# A surreal sky setting



## Stever (Jul 20, 2016)

Hello all paintings

This is my lastest soft pastel painting.
Appreciate any comments and suggestions
Stever


----------



## Desdichado (May 26, 2016)

It's very good Stevers, now you need to make a picture of it by adding some interest like a specific tree, birds, animals or even people. What you have done is fine, but it's background. Now bring it to life...


----------



## TerryCurley (Jan 4, 2015)

Beautiful Stever. It strikes me as being a sunrise (not sunset) and it says to me it will be a great summer day.


----------



## dickhutchings (Oct 6, 2015)

Stever said:


> Appreciate any comments and suggestions
> Stever


Your asking so I'm giving.:biggrin: Your tree trunk across the river looks too big to me. This shows up in your other work as well. Just something to think about. 

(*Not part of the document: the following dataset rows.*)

/-! ### The response registers: register accesses -/

theorem readReg_rr_eq (r : Reg) (s : State) : (readReg r s).2.regs.rr = s.regs.rr := by
  cases r
  case rdr =>
    simp only [readReg, readRdr]
    split <;> rfl
  all_goals rfl

/-- A write leaves the response registers alone, unless it is the software reset. -/
theorem writeReg_rr_eq {r : Reg} {w : Word} {s t : State} (h : writeReg r w s = .ok t) :
    t.regs.rr = s.regs.rr ∨ r = .ctrl ∧ w.getLsbD 0 = true ∧ t.regs = Regs.reset := by
  cases r <;> simp only [writeReg] at h
  case arg4 =>
    unfold writeArg4 at h
    split at h
    · cases h
    · split at h <;> cases h
      exact .inl rfl
  all_goals cases h
  case wdr =>
    unfold writeWdr
    split <;> exact .inl rfl
  case ctrl =>
    unfold writeCtrl
    split
    next hbit => exact .inr ⟨rfl, by simpa using hbit, rfl⟩
    · exact .inl rfl
  all_goals exact .inl rfl

/-! ### The response registers: steps of an agent -/

/-- The context's next step is a software reset: a write of `CTRL` with bit 0 set (rule R137). -/
def Ctx.Resets (c : Ctx) : Prop := ∃ v rest, c.todo = .write .ctrl v :: rest ∧ v.getLsbD 0 = true

theorem microStep_rr_eq {s t : State} {m : Micro} {l l' : Locals} {more : List Micro}
    (h : microStep m l s = .next more l' t) :
    t.regs.rr = s.regs.rr ∨ t.regs = Regs.reset ∧ ∃ v, m = .write .ctrl v ∧ v.getLsbD 0 = true := by
  cases m <;> simp only [microStep, readByte] at h
  case write r v =>
    split at h
    next hw =>
      cases h
      obtain kept | ⟨rfl, hbit, hreset⟩ := writeReg_rr_eq hw
      · exact .inl kept
      · exact .inr ⟨hreset, v, rfl, hbit⟩
    · cases h
  case fill buf i =>
    split at h
    next hw =>
      cases h
      exact .inl ((writeReg_rr_eq hw).resolve_right fun ⟨hr, _⟩ => nomatch hr)
    · cases h
  case drain dest i => cases dest <;> cases h <;> exact .inl (readReg_rr_eq .rdr s)
  all_goals cases h; exact .inl rfl

theorem ctxStep_rr_eq {c : Ctx} {s t : State} (h : (ctxStep c s).state? = some t) :
    t.regs.rr = s.regs.rr ∨ t.regs = Regs.reset ∧ c.Resets := by
  obtain rfl | ⟨m, rest, more, l, htodo, hm⟩ := ctxStep_cases h
  · exact .inl rfl
  · exact (microStep_rr_eq hm).imp_right fun ⟨hreset, v, hwrite, hbit⟩ => ⟨hreset, v, rest, hwrite ▸ htodo, hbit⟩

theorem engineStep_rr_eq {s t : State} (h : engineStep s = .next t) :
    t.regs.rr = s.regs.rr ∨ t.regs = Regs.reset ∧ ∃ c, s.engine = some c ∧ c.Resets := by
  obtain ⟨-, rfl⟩ | ⟨c, u, hc, ⟨c', hstep, rfl⟩ | ⟨v, hstep, rfl⟩⟩ := engineStep_cases h
  · exact .inl rfl
  all_goals
    exact (ctxStep_rr_eq (congrArg CtxResult.state? hstep)).imp_right fun ⟨hreset, hnext⟩ => ⟨hreset, c, hc, hnext⟩

theorem dispatcherStep_rr_eq {s t : State} (h : dispatcherStep s = .next t) :
    t.regs.rr = s.regs.rr ∨ t.regs = Regs.reset ∧ ∃ c, s.disp = some c ∧ c.Resets := by
  obtain ⟨-, rfl⟩ | ⟨c, u, hc, ⟨c', hstep, rfl⟩ | ⟨v, hstep, rfl⟩⟩ := dispatcherStep_cases h
  · exact .inl rfl
  all_goals
    exact (ctxStep_rr_eq (congrArg CtxResult.state? hstep)).imp_right fun ⟨hreset, hnext⟩ => ⟨hreset, c, hc, hnext⟩

/-! ### The response registers: requests -/

theorem hostRead_rr_eq {r : Reg} {s t : State} (h : hostRead r s = .next t) : t.regs.rr = s.regs.rr := by
  simp only [hostRead] at h
  split at h <;> cases h <;> exact readReg_rr_eq r s

theorem hostWrite_rr_eq {r : Reg} {w : Word} {s t : State} (h : hostWrite r w s = .next t) :
    t.regs.rr = s.regs.rr ∨ r = .ctrl ∧ w.getLsbD 0 = true ∧ t.regs = Regs.reset := by
  unfold hostWrite at h
  split at h
  next u hw =>
    cases h
    exact writeReg_rr_eq (t := u) hw
  · cases h

theorem hostWrite_rr_eq_of_ne {r : Reg} {w : Word} {s t : State} (hr : r ≠ .ctrl) (h : hostWrite r w s = .next t) :
    t.regs.rr = s.regs.rr :=
  (hostWrite_rr_eq h).resolve_right fun ⟨hctrl, _⟩ => hr hctrl

/-- A delivery entered, or the fault in its place, accesses no register. -/
theorem enterInterrupt_regs {iv : Bool} {s t : State} (h : enterInterrupt iv s = .next t) : t.regs = s.regs := by
  rw [enterInterrupt_frame h]

/-- The tests of a blocking transfer access no register. -/
theorem blockingTransfer_regs {iv : Bool} {buf : Word} {s t : State} {todo : State → List Micro} {p : Point}
    (h : blockingTransfer iv buf s (fun u => startOperation (todo u) p u) = .next t) : t.regs = s.regs := by
  unfold blockingTransfer at h
  split at h
  · cases h; rfl
  · split at h
    · cases h
    · split at h
      · cases h
      · split at h <;> cases h
        rfl

/-- Nor do those of a start operation. -/
theorem startNb_regs {iv : Bool} {x : Chain} {sector : Word} {n : BitVec 16} {t0 lim : Word} {s t : State}
    (h : startNb iv x sector n t0 lim s = .next t) : t.regs = s.regs := by
  unfold startNb at h
  split at h
  · cases h; rfl
  · split at h
    · cases h; rfl
    · split at h
      · cases h; rfl
      · split at h
        · cases h
        · split at h <;> cases h
          rfl

/-- The one instruction that changes the response registers is a write of `CTRL` with bit 0 set (rule R137). -/
theorem exec_rr_eq {i : Instr} {s t : State} (h : exec i s = .next t) :
    t.regs.rr = s.regs.rr ∨ t.regs = Regs.reset ∧ ∃ v, i = .w8Ctrl v ∧ v.getLsbD 0 = true := by
  cases i with
  | w8Ctrl v =>
    exact (hostWrite_rr_eq (r := .ctrl) (w := v.setWidth 32) h).imp_right fun ⟨_, hbit, hreset⟩ =>
      ⟨hreset, v, rfl, by simpa using hbit⟩
  | initFifo iv =>
    simp only [exec, execInitFifo] at h
    split at h
    · cases h; exact .inl rfl
    · exact .inl ((hostWrite_rr_eq h).resolve_right fun ⟨_, hbit, _⟩ => absurd hbit (by decide))
  | sbw | sbr =>
    simp only [exec, execSbw, execSbr] at h
    exact .inl (congrArg Regs.rr (blockingTransfer_regs h))
  | sbwNb | sbrNb | mbw | mbr => exact .inl (congrArg Regs.rr (startNb_regs h))
  | isr => exact .inl (congrArg Regs.rr (enterInterrupt_regs h))
  | init =>
    simp only [exec, execInit] at h
    split at h
    · cases h; exact .inl rfl
    · split at h <;> cases h
      exact .inl rfl
  | status =>
    simp only [exec, execStatus] at h
    split at h
    · cases h; exact .inl rfl
    · split at h
      · cases h
      · split at h <;> cases h <;> exact .inl rfl
  | wfifoAddr | rfifoAddr =>
    simp only [exec, execWfifoAddr, execRfifoAddr] at h
    split at h <;> cases h <;> exact .inl rfl
  | sendCommand | issueCommand =>
    simp only [exec, execSendCommand, execIssueCommand] at h
    split at h <;> cases h
    exact .inl rfl
  | r32Rdr => exact .inl (hostRead_rr_eq (r := .rdr) h)
  | w32Wdr v => exact .inl (hostWrite_rr_eq_of_ne (r := .wdr) (w := v) (by decide) h)
  | w8Arg4 v => exact .inl (hostWrite_rr_eq_of_ne (r := .arg4) (w := v.setWidth 32) (by decide) h)
  -- every other instruction answers at once or plans steps: its outcome computes to the same response registers
  | _ =>
    cases h
    exact .inl rfl

/-! ### The response registers: a step of the machine -/

/-- An event loads the response registers at a response only (rule R129). -/
theorem controllerStep_rr_eq {e : Event} {s t : State} (h : controllerStep e s = some t) :
    t.regs.rr = s.regs.rr ∨ ∃ p n, e = .respOk p n := by
  cases e <;> simp only [controllerStep] at h
  case respOk p n => exact .inr ⟨p, n, rfl⟩
  case wordOut =>
    unfold wordOut at h
    split at h
    · cases h
    · obtain ⟨-, ⟨⟩⟩ := Option.ite_none_right_eq_some.1 h
      exact .inl rfl
  case dataDone | fifoTimeout =>
    obtain ⟨-, ⟨⟩⟩ := Option.ite_none_right_eq_some.1 h
    cases s.hid.dataTier <;> exact .inl rfl
  case cmdSent | respFail | wordIn =>
    obtain ⟨-, ⟨⟩⟩ := Option.ite_none_right_eq_some.1 h
    exact .inl rfl

theorem serve_rr_eq {s t : State} {src : Requester} {bytes : List Byte} (h : serve src bytes s = .next t) :
    t.regs.rr = s.regs.rr ∨ t.regs = Regs.reset ∧ ∃ v, decode s.cfg bytes = .instr (.w8Ctrl v) ∧ v.getLsbD 0 = true := by
  unfold serve at h
  split at h
  · cases h
  · cases h; exact .inl rfl
  next i hi =>
    split at h
    · cases h
    · exact (exec_rr_eq h).imp_right fun ⟨hreset, v, hv, hbit⟩ => ⟨hreset, v, hv ▸ hi, hbit⟩

/-- What is in progress is about to reset the controller half. -/
def State.AgentResets (s : State) : Prop := ∃ c, (s.engine = some c ∨ s.disp = some c) ∧ c.Resets

/-- The next turn is a packet that writes `CTRL` with bit 0 set. -/
def State.RequestResets (s : State) : Prop :=
  ∃ src bytes v rest, s.agenda = .request src bytes :: rest ∧ decode s.cfg bytes = .instr (.w8Ctrl v) ∧ v.getLsbD 0 = true

theorem background_rr_eq {s t : State} (h : background s = .next t) :
    t.regs.rr = s.regs.rr ∨ t.regs = Regs.reset ∧ s.AgentResets := by
  by_cases hd : s.disp = none
  · rw [background_of_no_delivery hd] at h
    exact (engineStep_rr_eq h).imp_right fun ⟨hreset, c, hc, hnext⟩ => ⟨hreset, c, .inl hc, hnext⟩
  · rw [background_of_delivery hd] at h
    exact (dispatcherStep_rr_eq h).imp_right fun ⟨hreset, c, hc, hnext⟩ => ⟨hreset, c, .inr hc, hnext⟩

/-- A turn keeps the response registers, is a response, or resets the controller half. -/
theorem takeTurn_rr_eq {turn : Turn} {rest : List Turn} {s t : State} (ha : s.agenda = turn :: rest)
    (h : takeTurn turn rest s = .next t) :
    t.regs.rr = s.regs.rr ∨ (∃ p n, turn = .event (.respOk p n))
      ∨ t.regs = Regs.reset ∧ (s.RequestResets ∨ s.AgentResets) := by
  have inProgress : background s = .next t → t.regs.rr = s.regs.rr ∨ (∃ p n, turn = .event (.respOk p n))
      ∨ t.regs = Regs.reset ∧ (s.RequestResets ∨ s.AgentResets) := fun hb =>
    (background_rr_eq hb).imp_right fun ⟨hreset, hagent⟩ => .inr ⟨hreset, .inr hagent⟩
  cases turn <;> simp only [takeTurn] at h
  case request src bytes =>
    split at h
    · exact inProgress h
    · exact (serve_rr_eq h).imp_right fun ⟨hreset, v, hv, hbit⟩ => .inr ⟨hreset, .inl ⟨src, bytes, v, rest, ha, hv, hbit⟩⟩
  case readR2 =>
    split at h
    · exact inProgress h
    · cases h; exact .inl rfl
  case engine =>
    split at h
    · cases h; exact .inl rfl
    · exact (engineStep_rr_eq h).imp_right fun ⟨hreset, c, hc, hnext⟩ => .inr ⟨hreset, .inr ⟨c, .inl hc, hnext⟩⟩
  case dispatcher =>
    exact (dispatcherStep_rr_eq h).imp_right fun ⟨hreset, c, hc, hnext⟩ => .inr ⟨hreset, .inr ⟨c, .inr hc, hnext⟩⟩
  case deliver iv =>
    split at h
    · exact .inl (congrArg Regs.rr (enterInterrupt_regs (s := s.setAgenda rest) h))
    · cases h; exact .inl rfl
  case hostIsr iv =>
    split at h
    · exact inProgress h
    · exact .inl (congrArg Regs.rr (enterInterrupt_regs (iv := iv) (s := s.setAgenda rest) h))
  case event e =>
    split at h
    next hc =>
      cases h
      exact (controllerStep_rr_eq hc).imp_right fun ⟨p, n, he⟩ => .inl ⟨p, n, congrArg Turn.event he⟩
    · cases h; exact .inl rfl

theorem step_rr_eq {s t : State} (h : step s = .next t) :
    t.regs.rr = s.regs.rr ∨ (∃ p n rest, s.agenda = .event (.respOk p n) :: rest)
      ∨ t.regs = Regs.reset ∧ (s.RequestResets ∨ s.AgentResets) := by
  simp only [step, takeStep] at h
  split at h
  · cases h
  split at h
  · exact (background_rr_eq h).imp_right fun ⟨hreset, hagent⟩ => .inr ⟨hreset, .inr hagent⟩
  next turn rest ha =>
    obtain kept | ⟨p, n, rfl⟩ | hreset := takeTurn_rr_eq ha h
    · exact .inl kept
    · exact .inr (.inl ⟨p, n, rest, ha⟩)
    · exact .inr (.inr hreset)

The land on the right seems disconnected from the water, almost floating on it. Lastly, the clouds appear to be woven into the sky and should be more random in shape and location. 

As a wise man once said to me. Just keep learning.


----------



## Stever (Jul 20, 2016)

Hello

Desdichado, Terry and Dick

Thanks for taking time to look and comments.
Appreciate the input
Stever


----------